Well, by the way do you know some site where I can post "hackers" ip adresses to? That should be great! I really want to get those evil hackers reported!


----------



## Resolution (Sep 17, 2005)

There are no "ICMP ports" like there are with TCP or UDP. ICMP works on a different layer of the OSI Model. 

You shouldn't block all ICMP or you can cause some network problems. If you must block ICMP, then block it by "type". Here is a list of ICMP types.
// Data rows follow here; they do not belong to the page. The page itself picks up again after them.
theorem Good.killDie {die} (hs : Good K s) : Good K (s.killDie die) := by
  unfold State.killDie
  dsimp only
  refine Good.ite hs.log.kept ?_
  refine hs.log.kept.foldl fun _ _ hs => ?_
  exact hs.modLine.release.failParked

theorem Good.execDieDead {die} (hs : Good K s) : Goes K (execDieDead { s with event := some (.dieDead die) }) :=
  hs.onEvent fun _ hs => ⟨_, rfl, hs.killDie⟩

theorem Good.execDieReset {die} (hs : Good K s) : Goes K (execDieReset { s with event := some (.dieReset die) }) := by
  refine hs.onEvent fun s hs => ⟨_, rfl, ?_⟩
  dsimp only
  exact hs.kept

theorem Good.saveContext {tile} (hs : Good K s) : Good K (s.saveContext tile) := by
  unfold State.saveContext
  dsimp only
  exact Good.ite hs hs.kept

theorem Good.execContextSave {tile} (hs : Good K s) : Goes K (execContextSave { s with event := some (.contextSave tile) }) :=
  hs.onEvent fun _ hs => ⟨_, rfl, hs.saveContext⟩

theorem Good.restoreContext {tile} (hs : Good K s) : Good K (s.restoreContext tile) := by
  unfold State.restoreContext
  dsimp only
  split
  · refine Good.ite hs ?_
    refine Good.foldl ?_ fun s c hs => ?_
    · refine Good.foldl ?_ fun s c hs => ?_
      · refine Good.foldl ?_ fun s p hs => ?_
        · refine hs.modTile.foldl fun _ _ hs => ?_
          exact hs.dropStashLine
        · exact hs.setStashLine
      · exact hs.writeMem
    · exact hs.writeMem
  · exact hs

theorem Good.execContextRestore {tile} (hs : Good K s) : Goes K (execContextRestore { s with event := some (.contextRestore tile) }) :=
  hs.onEvent fun _ hs => ⟨_, rfl, hs.restoreContext⟩

end Sys2Proof.Proofs
end

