/-- ACQ reads the object and raises the clock (R181). -/
def acqOrder (t : Nat) (c : Scope) (a : Reg) (obj : Word) : Order :=
  { i := .acq c a, write := false, what := .acq, home := (.homeLoad · .acq), wait := .acq
    own := fun s th off => s.ownAccess t th (.acq c a) off obj .acq (fun s th v _ => s.retire t (th.raise v)) (fun s th => s.setThread t th) }

/-- Carried out for thread t, o is an access to the object that register a names; where `free` holds, it goes to the object at once. -/
def IsOrder (s : State) (t : Nat) (th : Thread) (c : Scope) (a : Reg) (free : Prop) (o : Order) : Prop :=
  Carried s t th → ∃ f, exec o.i s = .next (s.access t (th.noted 4 [a]) o.i (s.readReg th a) { n := 8, align := 8, kind := scopeKind c, write := o.write } f) ∧
    (free → ∀ utlb x, f { s with utlb := utlb } (th.noted 4 [a]) x = o.goes t (s.readReg th a) { s with utlb := utlb } (th.noted 4 [a]) x)

section
variable {s : State} {t : Nat} {th : Thread} {c : Scope} {a : Reg} {free : Prop} {o : Order}

theorem isOrder_rel (hc : c ≠ .slot) : IsOrder s t th c a (s.relWaits t th c (s.readReg th a) = false) (relOrder t c a (s.readReg th a)) := by
  intro h
  apply Exists.intro
  refine ⟨?_, fun hfree utlb x => ?_⟩
  · show execRel c a s = _
    rw [execRel, onThread_carried h]
    dsimp only
    rw [readReg_noted, if_neg hc]
    rfl
  · have hgo : ¬ State.relWaits { s with utlb := utlb } t (th.noted 4 [a]) c (s.readReg th a) = true := by
      rw [show State.relWaits { s with utlb := utlb } t (th.noted 4 [a]) c (s.readReg th a) = false from hfree]
      exact Bool.false_ne_true
    rw [if_neg hgo]
    cases x <;> rfl

theorem isOrder_acq (hc : c ≠ .slot) : IsOrder s t th c a True (acqOrder t c a (s.readReg th a)) := by
  intro h
  apply Exists.intro
  refine ⟨?_, fun _ utlb x => ?_⟩
  · show execAcq c a s = _
    rw [execAcq, onThread_carried h]
    dsimp only
    rw [readReg_noted, if_neg hc]
    rfl
  · cases x <;> rfl

/-- No operation in the scope's spaces meets a range that is bound to the object. -/
theorem relWaits_eq_false {obj : Word} (h : ∀ x ∈ s.outstanding t, (c = .convoy ∨ s.isPeer x.va = false) → ∀ y ∈ th.bindings, y.obj = obj →
    overlaps y.base.toNat y.len.toNat x.va.toNat x.len = false) : s.relWaits t th c obj = false := by
  rw [State.relWaits, List.any_eq_false]
  intro x hx hwaits
  obtain ⟨hscope, hbound⟩ := Bool.and_eq_true_iff.mp hwaits
  obtain ⟨y, hy, hmeets⟩ := List.any_eq_true.mp hbound
  obtain ⟨hobj, hoverlap⟩ := Bool.and_eq_true_iff.mp hmeets
  have hapart := h x hx (((inScope_iff x.va).mp hscope).imp_right And.right) y hy (eq_of_beq hobj)
  exact Bool.false_ne_true (hapart.symm.trans hoverlap)

/-! ## Traps -/

/-- An object that a check refuses. -/
theorem IsOrder.traps (ho : IsOrder s t th c a free o) (h : Issuing s t th) (hh : HasHandler th) {cause detail : Nat}
    (hcheck : ∀ write, s.check (th.noted 4 [a]) (s.readReg th a) { n := 8, align := 8, kind := scopeKind c, write := write } = (.trap cause detail, s))
    (hcause : cause < 256) (hdetail : detail < 65536) : Traps s t th o.i cause detail (some (s.readReg th a)) := by
  obtain ⟨f, hexec, -⟩ := ho (.inl h)
  exact traps_here hh o.i 4 [a] cause detail _ (hexec.trans (congrArg _ (access_trap (hcheck _)))) hcause hdetail

/-- Both instructions trap where the checks of their object do (R179). -/
theorem traps_rel_acq (h : Issuing s t th) (hh : HasHandler th) (hc : c ≠ .slot) {cause detail : Nat}
    (hcheck : ∀ write, s.check (th.noted 4 [a]) (s.readReg th a) { n := 8, align := 8, kind := scopeKind c, write := write } = (.trap cause detail, s))
    (hcause : cause < 256) (hdetail : detail < 65536) :
    Traps s t th (.rel c a) cause detail (some (s.readReg th a)) ∧ Traps s t th (.acq c a) cause detail (some (s.readReg th a)) :=
  ⟨(isOrder_rel hc).traps h hh hcheck hcause hdetail, (isOrder_acq hc).traps h hh hcheck hcause hdetail⟩
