/-- Settles O48: a command that completes changes the unit's state and finishes, one that is lost leaves its tile and tells its issuer, and one that
dispatches or starts moves from its queue to its engine. -/
theorem engineEvents : Obligations.EngineEvents := by
  intro s tile c x
  let s₀ : State := { s with event := none }
  refine ⟨fun f n l hqueue hkind h => ?_, fun l a b ⟨hrun, hkind, _⟩ => ?_, fun l a b ⟨hrun, hkind, _⟩ => ?_, fun f n l ⟨hrun, hkind, _⟩ => ?_,
    fun n ⟨hrun, hkind, _⟩ => ?_, fun n a p k hk ⟨hrun, hkind, hsound⟩ => ?_, fun o g howner hne hsorted => ?_,
    fun k va ⟨hrun, _, hsound⟩ hqueue => ?_, fun th f n l va ⟨hrun, hkind, _⟩ hqueue hth hlive hwait => ?_,
    fun th f n l rest hqueue hkind hth hlive hwait => ?_, fun d hqueue hrun hkind hbar hcount hheld hfree => ?_, fun d hrun hkind hbar => ?_⟩
  · obtain ⟨htile, hemits, hmem⟩ := dispatchUpTo_mma (s := s₀) hqueue hkind h
    obtain ⟨hempty, hlatchA, hlatchB⟩ := mmaStarted_fields hqueue n l
    refine ⟨s₀.dispatchUpTo tile 4, rfl, ?_⟩
    dsimp only
    rw [htile]
    exact ⟨hempty, ⟨withOperands x c l, rfl, rfl, rfl⟩, hlatchA, hlatchB, hemits, hmem⟩
  · obtain ⟨hmx, hfinished⟩ := finishCmd_modMx (s := s₀) hrun (·.setA l c.fills)
    refine ⟨_, exec_stageAComplete_event hrun hkind, ?_, ?_, ?_, hfinished⟩ <;> rw [hmx]
    · exact latchA_setA _ _ _
    · exact latchB_setA _ _ _
    · exact acc_setA _ _ _
  · obtain ⟨hmx, hfinished⟩ := finishCmd_modMx (s := s₀) hrun (·.setB l c.fills)
    refine ⟨_, exec_stageBComplete_event hrun hkind, ?_, ?_, ?_, hfinished⟩ <;> rw [hmx]
    · exact latchB_setB _ _ _
    · exact latchA_setB _ _ _
    · exact acc_setB _ _ _
  · obtain ⟨hmx, hfinished⟩ := finishCmd_modMx (s := s₀) hrun (fun m =>
      m.setAcc n (mmaAcc f c.self (c.rows.take 16) (c.rows.drop 16) (m.acc n)))
    refine ⟨_, exec_mmaComplete_event hrun hkind, ?_, ?_, ?_, hfinished⟩ <;> rw [hmx]
    · rw [acc_setAcc_self]
      exact length_mmaAcc ..
    · rw [acc_setAcc_self]
      exact fun i j => getElem?_mmaAcc _ _ _ _ _
    · exact acc_setAcc_other _ _ _
  · obtain ⟨hmx, hfinished⟩ := finishCmd_modMx (s := s₀) hrun (·.setAcc n (List.replicate 256 0))
    refine ⟨_, exec_mclrComplete_event hrun hkind, ?_, ?_, hfinished⟩ <;> rw [hmx]
    · exact acc_setAcc_self _ _ _
    · exact acc_setAcc_other _ _ _
  · have hflush : c.kind = .mflush n a ∨ c.kind = .mflushSum n a p := by simpa [hkind] using hk
    exact ⟨_, exec_flushReadout_event hrun hflush, readOut_spec (s := s₀) hrun hsound⟩
  · obtain ⟨hsaved, hmx⟩ := switchedTo_states howner hne
    refine ⟨_, exec_contextSwitch_event s tile g, ?_⟩
    dsimp only
    rw [tile_modTile_self]
    exact ⟨rfl, rfl, hsaved, hmx, rfl, rfl⟩
  · obtain ⟨hfaulted, -⟩ := modCmd_running (s := s₀) hrun (fun c => { c with faulted := some (c.faulted.getD va) })
    refine ⟨_, exec_engineFault_event hqueue hrun va 1 0, hfaulted.trans ?_, rfl, rfl⟩
    rw [hsound]
    rfl
  · obtain ⟨htile, hth', hothers, hmem⟩ := discard_mma_spec (s := s₀) (tile := tile) hkind hth hlive hwait va 2 0
    have hexec := exec_engineFault_event hqueue hrun va 2 0
    rw [if_neg (by decide)] at hexec
    refine ⟨_, hexec, _, hth', ?_, rfl, rfl, rfl, told_of_lost th c va (by decide), hothers, hmem⟩
    rw [htile]
    show x.mrun.filter (fun y => y.id != c.id) = []
    rw [hrun]
    exact filter_self c
  · obtain ⟨htile, hth', hothers, hmem⟩ := discard_mma_spec (s := s₀) (tile := tile) hkind hth hlive hwait 0 3 0
    refine ⟨_, exec_groupWatchdog_event hqueue, _, hth', ?_, ?_, rfl, rfl, told_of_lost th c 0 (by decide), hothers, hmem⟩ <;> rw [htile]
    · exact fun y hy => bne_iff_ne.mp (List.mem_filter.mp hy).2
    · exact mwatch_withoutCommand hqueue
  · obtain ⟨htile, hmem, hthreads⟩ := startCopies_copy (s := s₀) hqueue hrun hkind hbar hcount hheld hfree
    obtain ⟨hempty, hstarted, hwatch⟩ := copyStarted_fields hqueue hrun
    refine ⟨s₀.startCopies tile Config.copyRunning, rfl, ?_⟩
    dsimp only
    rw [htile]
    exact ⟨hempty, hstarted, hwatch, hmem, hthreads⟩
  · obtain ⟨lines, stash, hcleans⟩ := copyCleans_eq s₀ tile c d
    have hexec := exec_copyFinish_event hrun hkind hbar
    rw [hcleans] at hexec
    obtain ⟨htile, hfloor, hmem, hthreads⟩ := finishCmd_spec { s₀ with lines := lines, stash := stash } tile c
    refine ⟨_, hexec, ?_, hfloor, hmem, hthreads⟩
    rw [htile]
    show x.crun.filter (fun y => y.id != c.id) = []
    rw [hrun]
    exact filter_self c

end Sys2Proof.Proofs
end

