-- ==== Sys2Proof/Proofs/Monitors.lean ====
section
/-!
PROOFS. MON, MONCLR, MWAIT and SLEEP (R166, R191 to R195).
-/

namespace Sys2Proof.Proofs

open Sys2Proof Sys2Proof.Machine Sys2Proof.Claims

/-! ## MON (R191) -/

/-- The machine without what it holds of the arms of a thread's monitors, those that `which` names. -/
def withoutArms (s : State) (t : Nat) (which : Nat → Bool) : State := { s with arms := s.arms.filter (fun r => !(r.tid == t && which r.m)) }

theorem mem_withoutArms {s : State} {t : Nat} {which : Nat → Bool} {r : Arm} :
    r ∈ (withoutArms s t which).arms ↔ r ∈ s.arms ∧ ¬ (r.tid = t ∧ which r.m = true) := by
  rw [withoutArms, List.mem_filter, Bool.not_eq_true', ← Bool.not_eq_true, Bool.and_eq_true, beq_iff_eq]

/-- The thread with a monitor armed under a number. -/
def armedAs (th : Thread) (m : BitVec 2) (arm : Nat) : Thread := { th with mons := th.mons.set m.toNat { arm := arm, signal := none } }

/-- What the statement says of a monitor that MON has armed under a number, beside its message. -/
def Arms (s u : State) (t : Nat) (th th' : Thread) (m : BitVec 2) (arm : Nat) : Prop :=
  (∀ j (h : j < 4), th'.mons[j] = if j = m.toNat then { arm := arm, signal := none } else th.mons[j]) ∧
    (∀ r, r ∈ u.arms ↔ r ∈ s.arms ∧ ¬ (r.tid = t ∧ r.m = m.toNat)) ∧ th'.usedShared = true ∧ th'.x = th.x ∧ GoesOn th th' 4 ∧
    SameRest th { th' with mons := th.mons } ∧ u.mem = s.mem ∧ SameShared s u ∧ SameOthers s u t

/-- MON waits at the gate, or arms its monitor with a message that `carries` describes. -/
def GatedArm (s : State) (t : Nat) (th : Thread) (a : Reg) (m : BitVec 2) (carries : State → Nat → Prop) : Prop :=
  Gated s t th (.mon a m) (∃ u th' arm, exec (.mon a m) s = .next u ∧ u.thread? t = some th' ∧ carries u arm ∧ Arms s u t th th' m arm)

/-- Arms a monitor under the next number, with X's message, which carries it. -/
def armAndPost (t : Nat) (m : BitVec 2) (X : Nat → State → Thread → Nat → Nat → State) (s : State) (th : Thread) : State :=
  let arm := s.nextRid
  let y : Thread := { armedAs th m arm with usedShared := true }
  (X arm { withoutArms s t (· == m.toNat) with nextRid := arm + 1 } y arm 0).retire t y

section
variable {s v : State} {t : Nat} {th : Thread} {a : Reg} {m : BitVec 2} {X : Nat → State → Thread → Nat → Nat → State}
  {carries : Nat → State → Nat → Nat → Prop}

/-- The same arms are taken from a prepared state. -/
theorem numbered_withoutArms (hv : Prepared s v) (t : Nat) (which : Nat → Bool) (k : Nat) :
    Numbered (withoutArms s t which) { withoutArms v t which with nextRid := k } := by
  have hback := congrArg (withoutArms · t which) hv.numbered
  exact hback

theorem sameRest_armed (th : Thread) (m : BitVec 2) (arm : Nat) :
    SameRest th { (sending (armedAs th m arm) 4 true th.lastTag).advance with mons := th.mons } := by
  cases th
  rfl

/-- What thread t finds after it has armed a monitor. -/
theorem armAndPost_spec (hv : Prepared s v) (hX : ∀ arm, Carries (withoutArms s t (· == m.toNat)) t (armedAs th m arm) (X arm) (carries arm)) (regs : List Reg) :
    ∃ th' arm, let u := armAndPost t m X v (th.noted 4 regs)
      u.thread? t = some th' ∧ carries arm u arm 0 ∧ Arms s u t th th' m arm := by
  have hv' := numbered_withoutArms hv t (· == m.toNat) (v.nextRid + 1)
  obtain ⟨hleft, hcarries⟩ := hX v.nextRid _ 4 true th.lastTag v.nextRid 0 (sending (armedAs th m v.nextRid) 4 true th.lastTag).advance hv'
  obtain ⟨hmem, hshared, hothers⟩ := unchanged_setThread hv' hleft t (sending (armedAs th m v.nextRid) 4 true th.lastTag).advance
  have hkept := congrArg State.arms hleft
  have harms : v.arms = s.arms := by
    have k := congrArg State.arms hv
    exact k
  refine ⟨_, v.nextRid, State.retire_thread? _ _ _, hcarries, fun j hj => ?_, fun r => ?_, rfl, rfl,
    goesOn_sending (armedAs th m v.nextRid) 4 true th.lastTag, sameRest_armed .., hmem, hshared, hothers⟩
  · show (th.mons.set m.toNat { arm := v.nextRid, signal := none })[j] = _
    rw [Vector.getElem_set]
    simp only [eq_comm]
  · rw [← harms, ← beq_iff_eq (a := r.m), ← mem_withoutArms (which := (· == m.toNat))]
    exact iff_of_eq (congrArg (r ∈ ·) hkept)

/-- MON of an address that passes its checks comes to the gate, and behind it arms its monitor. -/
theorem gated_mon (hrun : Carried s t th → exec (.mon a m) s = .next (v.gate t (th.noted 4 [a]) (.mon a m) (armAndPost t m X)))
    (hv : Prepared s v) (hfresh : v.fresh = s.fresh)
    (hX : ∀ arm, Carries (withoutArms s t (· == m.toNat)) t (armedAs th m arm) (X arm) (carries arm)) :
    GatedArm s t th a m (fun u arm => carries arm u arm 0) := by
  refine gated_of_gate hrun hv hfresh (fun u hu he => ?_)
  obtain ⟨th', arm, hspec⟩ := armAndPost_spec hu hX [a]
  exact ⟨_, th', arm, he, hspec⟩

/-- MON checks its address as an access of one byte. -/
theorem exec_mon (h : Carried s t th) : ∃ f, exec (.mon a m) s = .next (s.access t (th.noted 4 [a]) (.mon a m) (s.readReg th a)
      { n := 1, align := 1, kind := kindMonitor, write := false } f) ∧
    (∀ u y va pa, f u y (.global va pa) = u.gate t y (.mon a m) (armAndPost t m (fun arm u y _ _ =>
      u.send (placeOfSlot y.home) (chanThread t (lineOf pa)) Config.latHome (.armRequest t m.toNat arm pa y.clock)))) ∧
    (∀ u y dev, f u y (.peer dev) = u.gate t y (.mon a m) (armAndPost t m (fun arm u y rid op =>
      u.sendPeer t y rid op dev (s.readReg th a) (.arm m.toNat arm)))) := by
  apply Exists.intro
  refine ⟨?_, fun _ _ _ _ => ?_, fun _ _ _ => ?_⟩
  · show execMon a m s = _
    rw [execMon, onThread_carried h]
    dsimp only
    rw [readReg_noted]
  · rfl
  · rfl

/-- A message that arms a global line's monitor carries the clock of its issue (R191). -/
theorem carries_armRequest {arm pa : Nat} {y : Thread} (hy : y.clock = th.clock) :
    Carries s t y (fun u z _ _ => u.send (placeOfSlot z.home) (chanThread t (lineOf pa)) Config.latHome (.armRequest t m.toNat arm pa z.clock))
      (fun u _ _ => Sent s u 100 (.armRequest t m.toNat arm pa th.clock)) := by
  intro v len shared tag rid op th' hv
  obtain ⟨hleft, hsent⟩ := send_sent v (placeOfSlot y.home) (chanThread t (lineOf pa)) Config.latHome (.armRequest t m.toNat arm pa y.clock)
  exact ⟨hleft, hy ▸ sent_of_numbered hv hsent rfl⟩

theorem gated_mon_global {pa : Nat} (hg : GlobalAt s th (s.readReg th a) 1 pa false) :
    GatedArm s t th a m (fun u arm => Sent s u 100 (.armRequest t m.toNat arm pa th.clock)) := by
  obtain ⟨utlb, hcheck⟩ := check_global (kind := kindMonitor) hg rfl 4 [a]
  refine gated_mon (s := s) (th := th) (v := { s with utlb := utlb }) (fun hcarried => ?_) rfl rfl (fun arm => carries_armRequest (y := armedAs th m arm) rfl)
  obtain ⟨f, hexec, hglobal, -⟩ := exec_mon (a := a) (m := m) hcarried
  refine hexec.trans (congrArg _ ?_)
  unfold State.access
  rw [hcheck]
  exact hglobal ..

theorem gated_mon_peer {dev : Nat} (hp : PeerAt s th (s.readReg th a) 1 dev) :
    GatedArm s t th a m (fun u arm => AsksPeer s u t th (s.readReg th a) dev arm 0 (.arm m.toNat arm)) := by
  refine gated_mon (s := s) (th := th) (v := s) (fun hcarried => ?_) rfl rfl (fun arm =>
    carries_peer (va := s.readReg th a) (dev := dev) (what := .arm m.toNat arm))
  obtain ⟨f, hexec, -, hpeer⟩ := exec_mon (a := a) (m := m) hcarried
  refine hexec.trans (congrArg _ ?_)
  unfold State.access
  rw [(Names.peer hp).check (by decide) rfl false 4 [a]]
  exact hpeer ..

/-- A stash holds nothing that a monitor may watch (R191). -/
theorem traps_mon (h : Issuing s t th) (hh : HasHandler th)
    (hcheck : s.check (th.noted 4 [a]) (s.readReg th a) { n := 1, align := 1, kind := kindMonitor, write := false } = (.trap causeProtection 3, s)) :
    Traps s t th (.mon a m) 4 3 (some (s.readReg th a)) := by
  obtain ⟨f, hexec, -, -⟩ := exec_mon (a := a) (m := m) (.inl h)
  exact traps_here hh _ 4 [a] 4 3 _ (hexec.trans (congrArg _ (access_trap hcheck))) (by decide) (by decide)

theorem check_monitor_own {y : Thread} {off : Nat} (hoff : off + 1 ≤ 2 ^ 17) :
    s.check y (ownVa off) { n := 1, align := 1, kind := kindMonitor, write := false } = (.trap causeProtection 3, s) := by
  obtain ⟨-, hspace, -, -, hok⟩ := ownVa_fields (s := s) (off := off) (by omega)
  exact check_kind (Nat.mod_one _) ((hok _ _).trans (decide_eq_true hoff)) (by rw [hspace]; rfl)

/-! ## MONCLR (R192) -/

/-- The thread with monitor m disarmed, or every one with l set. -/
def disarmed (th : Thread) (l : Bool) (m : BitVec 2) : Thread :=
  if l then { th with mons := Vector.replicate 4 { arm := 0, signal := none } } else th.disarm m.toNat

theorem mons_disarmed (th : Thread) (l : Bool) (m : BitVec 2) (j : Nat) (hj : j < 4) :
    (disarmed th l m).mons[j] = if l = true ∨ j = m.toNat then { arm := 0, signal := none } else th.mons[j] := by
  cases l with
  | true => exact Vector.getElem_replicate ..
  | false =>
    have hm : m.toNat % 4 = m.toNat := Nat.mod_eq_of_lt m.isLt
    show (th.mons.set (m.toNat % 4) { arm := 0, signal := none })[j] = _
    simp only [hm, Vector.getElem_set, Bool.false_eq_true, false_or, eq_comm]

theorem disarmed_completes (th : Thread) (l : Bool) (m : BitVec 2) : let y := (disarmed (th.noted 4 []) l m).advance
    y.x = th.x ∧ GoesOn th y 4 ∧ SameRest th { y with mons := th.mons } := by
  cases th
  cases l <;> exact ⟨rfl, goesOn_advance _ (disarmed _ _ m) 4 rfl rfl rfl rfl rfl, rfl⟩

theorem exec_monclr (h : Issuing s t th) (l : Bool) :
    exec (.monclr l m) s = .next ((withoutArms s t (l || · == m.toNat)).retire t (disarmed (th.noted 4 []) l m)) := by
  show execMonclr l m s = _
  rw [execMonclr, onThread_issuing h]
  rfl

end

theorem monitorArming : MonitorArming := by
  intro s t th a m va arms
  refine ⟨fun pa => gated_mon_global, fun dev => gated_mon_peer, fun h hh hplace => ?_, fun h l => ?_⟩
  · rcases hplace with ⟨off, hva, hoff⟩ | ⟨tile, off, hp⟩ | ⟨dev, hp⟩
    · refine traps_mon h hh ?_
      rw [show s.readReg th a = ownVa off from hva]
      exact check_monitor_own hoff
    · exact traps_mon h hh ((Names.party hp).check_kind (by decide) rfl false 4 [a])
    · exact traps_mon h hh ((Names.peerStash hp).check_kind (by decide) rfl false 4 [a])
  · obtain ⟨hx, hgoes, hrest⟩ := disarmed_completes th l m
    refine ⟨_, _, exec_monclr h l, State.retire_thread? _ _ _, mons_disarmed (th.noted 4 []) l m, fun r => ?_, hx, hgoes, hrest,
      sameShared_setThread (withoutArms s t (l || · == m.toNat)) _ _, fun t' ht => sameOthers_setThread (withoutArms s t (l || · == m.toNat)) t _ t' ht, rfl⟩
    rw [← beq_iff_eq (a := r.m), ← Bool.or_eq_true, ← mem_withoutArms (which := (l || · == m.toNat))]
    rfl

/-! ## MWAIT (R193, R194) -/

section
variable {s : State} {t : Nat} {th : Thread} {a : Reg}

theorem signalled_iff : th.signalled = true ↔ ∃ j, ∃ h : j < 4, th.mons[j].arm ≠ 0 ∧ th.mons[j].signal.isSome = true := by
  simp only [Thread.signalled, List.any_eq_true, Vector.mem_toList_iff, Vector.mem_iff_getElem, Bool.and_eq_true, bne_iff_ne]
  exact ⟨fun ⟨_, ⟨j, hj, rfl⟩, h⟩ => ⟨j, hj, h⟩, fun ⟨j, hj, h⟩ => ⟨_, ⟨j, hj, rfl⟩, h⟩⟩

theorem armed_iff : th.armed = true ↔ ∃ j, ∃ h : j < 4, th.mons[j].arm ≠ 0 := by
  simp only [Thread.armed, List.any_eq_true, Vector.mem_toList_iff, Vector.mem_iff_getElem, bne_iff_ne]
  exact ⟨fun ⟨_, ⟨j, hj, rfl⟩, h⟩ => ⟨j, hj, h⟩, fun ⟨j, hj, h⟩ => ⟨_, ⟨j, hj, rfl⟩, h⟩⟩

theorem le_maxW_left (a b : Word) : a ≤ maxW a b := by
  unfold maxW
  split
  next h => exact h
  next => exact BitVec.le_refl a

/-- The thread with another clock. -/
def clocked (th : Thread) (lts seen : Word) : Thread := { th with lts := lts, ltsSeen := seen }

/-- The clock rises to each signal's time (R194), and nothing else changes. -/
theorem foldl_raise (l : List Monitor) (th : Thread) : ∃ lts seen,
    l.foldl (fun (th : Thread) m => th.raise (m.signal.getD 0)) th = clocked th lts seen ∧ th.lts ≤ lts ∧ ∀ m ∈ l, m.signal.getD 0 ≤ lts := by
  induction l generalizing th with
  | nil => exact ⟨th.lts, th.ltsSeen, rfl, BitVec.le_refl _, fun _ h => absurd h List.not_mem_nil⟩
  | cons m l ih =>
    obtain ⟨lts, seen, hfold, hle, hall⟩ := ih (th.raise (m.signal.getD 0))
    refine ⟨lts, seen, hfold, BitVec.le_trans (le_maxW_left _ _) hle, List.forall_mem_cons.mpr ⟨BitVec.le_trans (le_maxW_right _ _) hle, hall⟩⟩
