-- ==== Sys2Proof/Machine/Operands.lean ====
section
/-! DEFINITION. The operand forms: a command's operands are DMEM regions named by host registers (spec 20 R70, R71), and
there are three of them: source, key and destination. The checks come in the order of 60 R275. -/

namespace Sys2Proof.Machine

/-- `inRange(a, n)` (20 R70): the sum is on unbounded integers and does not wrap. -/
def inRange (cfg : Config) (a n : Word) : Bool := decide (a.toNat + n.toNat ≤ cfg.dmemSize)

/-- The source region (SRC_ADDR, SRC_LEN) is in range (20 R71). -/
def State.sourceInRange (s : State) : Bool := inRange s.cfg s.srcAddr s.srcLen

/-- The key region (KEY_ADDR, KEY_LEN) is in range (20 R71). -/
def State.keyInRange (s : State) : Bool := inRange s.cfg s.keyAddr s.keyLen

/-- The destination region is in range, at its full capacity DST_CAP (20 R71). -/
def State.destInRange (s : State) : Bool := inRange s.cfg s.dstAddr s.dstCap

/-- The source operand: the bytes of the source region, or none where one was never written (20 R64). -/
def State.sourceBytes (s : State) : Option (List Byte) := s.mem.readBytes s.srcAddr.toNat s.srcLen.toNat

/-- The key operand (20 R64, 41 R180). -/
def State.keyBytes (s : State) : Option (List Byte) := s.mem.readBytes s.keyAddr.toNat s.keyLen.toNat

/-- Go on with an operand that was read, or fault where a byte of it was never written (20 R63, 60 R286). -/
def withBytes (operand : Option (List Byte)) (k : List Byte → Host.Outcome State Fault Refusal) :
    Host.Outcome State Fault Refusal :=
  match operand with
  | none => .fault .uninitRead
  | some m => k m

/-- The shape that every one-shot command shares (20 R71, R72): check the source region, then the destination region,
read the source, compute, end. -/
def State.oneShot (s : State) (compute : List Byte → CmdResult) : Host.Outcome State Fault Refusal :=
  if !s.sourceInRange then .next (s.fail .addressRange 0)
  else if !s.destInRange then .next (s.fail .addressRange 0)
  else withBytes s.sourceBytes fun m => .next (s.finish (compute m))

end Sys2Proof.Machine
end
If your firewall is worth it's weight in gold, then it should be able to block ICMP types.

To prevent people from pinging you, you should block ICMP type 8 (echo request) inbound, *or* ICMP type 0 (echo reply) outbound.


----------



## Zerk.Antihacker (Dec 19, 2005)

Resolution that sounds really great and that would solve my problem 
But how do I do it?


----------



## Zerk.Antihacker (Dec 19, 2005)

Well I have tried to fix some now.
I have closed ICMP ports for both "Office, Default, Home and Away"(My firewall got options for Office, Home, Away and Default). 
Still my computer responds to pings. Do you think you can fix a guide or something? Or maybe you could explain it for me  I am just 14 so I am not a pro  but it would be very kind of you if you could help me fix it


----------



## Zerk.Antihacker (Dec 19, 2005)

I am trying and trying and trying but I don't succeed! Please! Someone help me


----------



## Zerk.Antihacker (Dec 19, 2005)

Still I need help!!!
PLZ SOMEONE!!! HELP ME!!


----------



## Zerk.Antihacker (Dec 19, 2005)

Seems like no one wants to help me  Still the same problem...


----------